__What you need to do__
Count the lines in the listing below that contain the word "none" and report that number alone.
□ □ □ □ □
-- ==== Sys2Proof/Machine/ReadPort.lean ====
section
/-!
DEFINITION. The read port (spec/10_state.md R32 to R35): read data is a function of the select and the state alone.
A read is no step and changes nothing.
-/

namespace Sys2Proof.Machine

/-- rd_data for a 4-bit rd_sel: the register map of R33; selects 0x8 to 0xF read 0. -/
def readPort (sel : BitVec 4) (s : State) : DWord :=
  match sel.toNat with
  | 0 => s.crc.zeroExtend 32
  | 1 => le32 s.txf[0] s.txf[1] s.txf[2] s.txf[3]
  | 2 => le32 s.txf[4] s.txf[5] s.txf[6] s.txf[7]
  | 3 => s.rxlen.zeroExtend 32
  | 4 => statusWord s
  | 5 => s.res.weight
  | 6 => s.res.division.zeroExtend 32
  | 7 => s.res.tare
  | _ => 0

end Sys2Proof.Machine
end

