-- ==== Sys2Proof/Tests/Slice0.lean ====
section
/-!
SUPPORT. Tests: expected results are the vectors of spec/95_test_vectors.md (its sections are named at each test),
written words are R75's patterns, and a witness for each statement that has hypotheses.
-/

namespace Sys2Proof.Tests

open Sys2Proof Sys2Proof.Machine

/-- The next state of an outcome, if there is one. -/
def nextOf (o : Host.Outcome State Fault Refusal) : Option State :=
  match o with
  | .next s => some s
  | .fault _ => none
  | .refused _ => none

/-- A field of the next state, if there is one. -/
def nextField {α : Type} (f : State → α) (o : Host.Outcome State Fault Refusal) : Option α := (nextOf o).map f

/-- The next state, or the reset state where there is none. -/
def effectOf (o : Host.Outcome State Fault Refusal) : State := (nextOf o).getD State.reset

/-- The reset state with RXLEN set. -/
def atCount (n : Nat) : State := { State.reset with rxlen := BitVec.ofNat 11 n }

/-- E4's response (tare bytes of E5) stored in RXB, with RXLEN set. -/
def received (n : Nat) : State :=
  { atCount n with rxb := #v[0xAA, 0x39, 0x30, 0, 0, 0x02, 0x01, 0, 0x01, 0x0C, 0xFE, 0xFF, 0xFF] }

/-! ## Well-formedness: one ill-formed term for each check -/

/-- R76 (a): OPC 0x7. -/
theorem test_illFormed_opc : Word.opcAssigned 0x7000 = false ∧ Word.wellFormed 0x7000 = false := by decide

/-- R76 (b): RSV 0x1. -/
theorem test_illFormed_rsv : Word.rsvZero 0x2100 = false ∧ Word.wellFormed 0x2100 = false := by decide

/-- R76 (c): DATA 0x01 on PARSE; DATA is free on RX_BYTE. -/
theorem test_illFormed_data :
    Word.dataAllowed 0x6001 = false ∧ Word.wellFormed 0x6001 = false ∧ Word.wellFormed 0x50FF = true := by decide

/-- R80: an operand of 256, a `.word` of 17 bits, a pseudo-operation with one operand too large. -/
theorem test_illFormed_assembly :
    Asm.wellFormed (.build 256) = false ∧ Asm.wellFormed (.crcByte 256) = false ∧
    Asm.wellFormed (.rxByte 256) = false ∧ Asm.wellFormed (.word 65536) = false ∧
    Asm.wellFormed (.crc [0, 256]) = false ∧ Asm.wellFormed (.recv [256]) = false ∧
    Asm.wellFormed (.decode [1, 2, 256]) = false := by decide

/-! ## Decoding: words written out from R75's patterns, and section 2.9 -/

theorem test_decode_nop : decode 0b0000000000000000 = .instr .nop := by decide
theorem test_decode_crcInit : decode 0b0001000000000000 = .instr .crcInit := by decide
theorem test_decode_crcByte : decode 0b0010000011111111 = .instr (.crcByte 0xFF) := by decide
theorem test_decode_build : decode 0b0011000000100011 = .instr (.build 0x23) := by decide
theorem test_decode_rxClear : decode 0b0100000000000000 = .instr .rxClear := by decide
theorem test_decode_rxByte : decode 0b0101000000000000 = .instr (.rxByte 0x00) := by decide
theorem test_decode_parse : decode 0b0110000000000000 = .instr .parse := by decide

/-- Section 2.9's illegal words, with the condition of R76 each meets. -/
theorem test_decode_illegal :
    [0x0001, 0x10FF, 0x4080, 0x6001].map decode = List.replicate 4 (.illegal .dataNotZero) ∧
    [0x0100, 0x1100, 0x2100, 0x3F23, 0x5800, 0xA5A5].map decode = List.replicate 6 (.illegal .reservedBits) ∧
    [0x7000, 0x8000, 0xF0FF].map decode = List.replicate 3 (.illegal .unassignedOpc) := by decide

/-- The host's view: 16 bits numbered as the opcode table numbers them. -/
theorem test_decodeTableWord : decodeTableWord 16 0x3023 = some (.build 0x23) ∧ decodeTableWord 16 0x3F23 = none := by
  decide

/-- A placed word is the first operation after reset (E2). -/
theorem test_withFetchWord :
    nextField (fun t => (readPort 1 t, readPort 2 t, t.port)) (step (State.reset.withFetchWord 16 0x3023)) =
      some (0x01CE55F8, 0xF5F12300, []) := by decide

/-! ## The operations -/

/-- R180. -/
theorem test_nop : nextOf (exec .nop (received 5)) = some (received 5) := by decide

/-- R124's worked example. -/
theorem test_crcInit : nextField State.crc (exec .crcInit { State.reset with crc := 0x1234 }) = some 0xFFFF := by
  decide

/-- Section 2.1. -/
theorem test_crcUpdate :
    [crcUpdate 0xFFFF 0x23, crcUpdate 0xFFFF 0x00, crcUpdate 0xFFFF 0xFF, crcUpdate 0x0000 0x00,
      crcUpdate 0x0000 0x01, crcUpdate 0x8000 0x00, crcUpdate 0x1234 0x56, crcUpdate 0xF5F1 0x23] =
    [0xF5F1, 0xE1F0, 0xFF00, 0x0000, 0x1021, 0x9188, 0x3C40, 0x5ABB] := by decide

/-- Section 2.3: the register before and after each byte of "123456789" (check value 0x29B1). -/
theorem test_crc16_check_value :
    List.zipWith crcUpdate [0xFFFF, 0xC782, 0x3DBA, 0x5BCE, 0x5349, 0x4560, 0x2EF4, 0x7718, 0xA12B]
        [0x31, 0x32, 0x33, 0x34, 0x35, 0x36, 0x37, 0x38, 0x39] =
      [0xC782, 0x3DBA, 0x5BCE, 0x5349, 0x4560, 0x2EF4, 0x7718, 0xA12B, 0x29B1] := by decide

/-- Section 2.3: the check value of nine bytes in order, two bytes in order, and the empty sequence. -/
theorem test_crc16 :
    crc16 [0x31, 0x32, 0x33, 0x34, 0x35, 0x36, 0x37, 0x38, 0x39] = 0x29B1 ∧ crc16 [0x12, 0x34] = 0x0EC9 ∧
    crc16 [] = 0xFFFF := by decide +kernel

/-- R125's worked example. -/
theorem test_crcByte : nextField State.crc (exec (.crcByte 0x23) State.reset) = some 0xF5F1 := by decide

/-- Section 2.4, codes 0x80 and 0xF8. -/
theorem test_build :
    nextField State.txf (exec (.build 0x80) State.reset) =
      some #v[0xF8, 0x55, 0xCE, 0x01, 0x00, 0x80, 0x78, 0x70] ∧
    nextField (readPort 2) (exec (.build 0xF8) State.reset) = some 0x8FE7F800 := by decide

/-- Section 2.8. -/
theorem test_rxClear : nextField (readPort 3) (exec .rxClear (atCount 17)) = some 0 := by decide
□ □ □ □ □
__Answer box__
4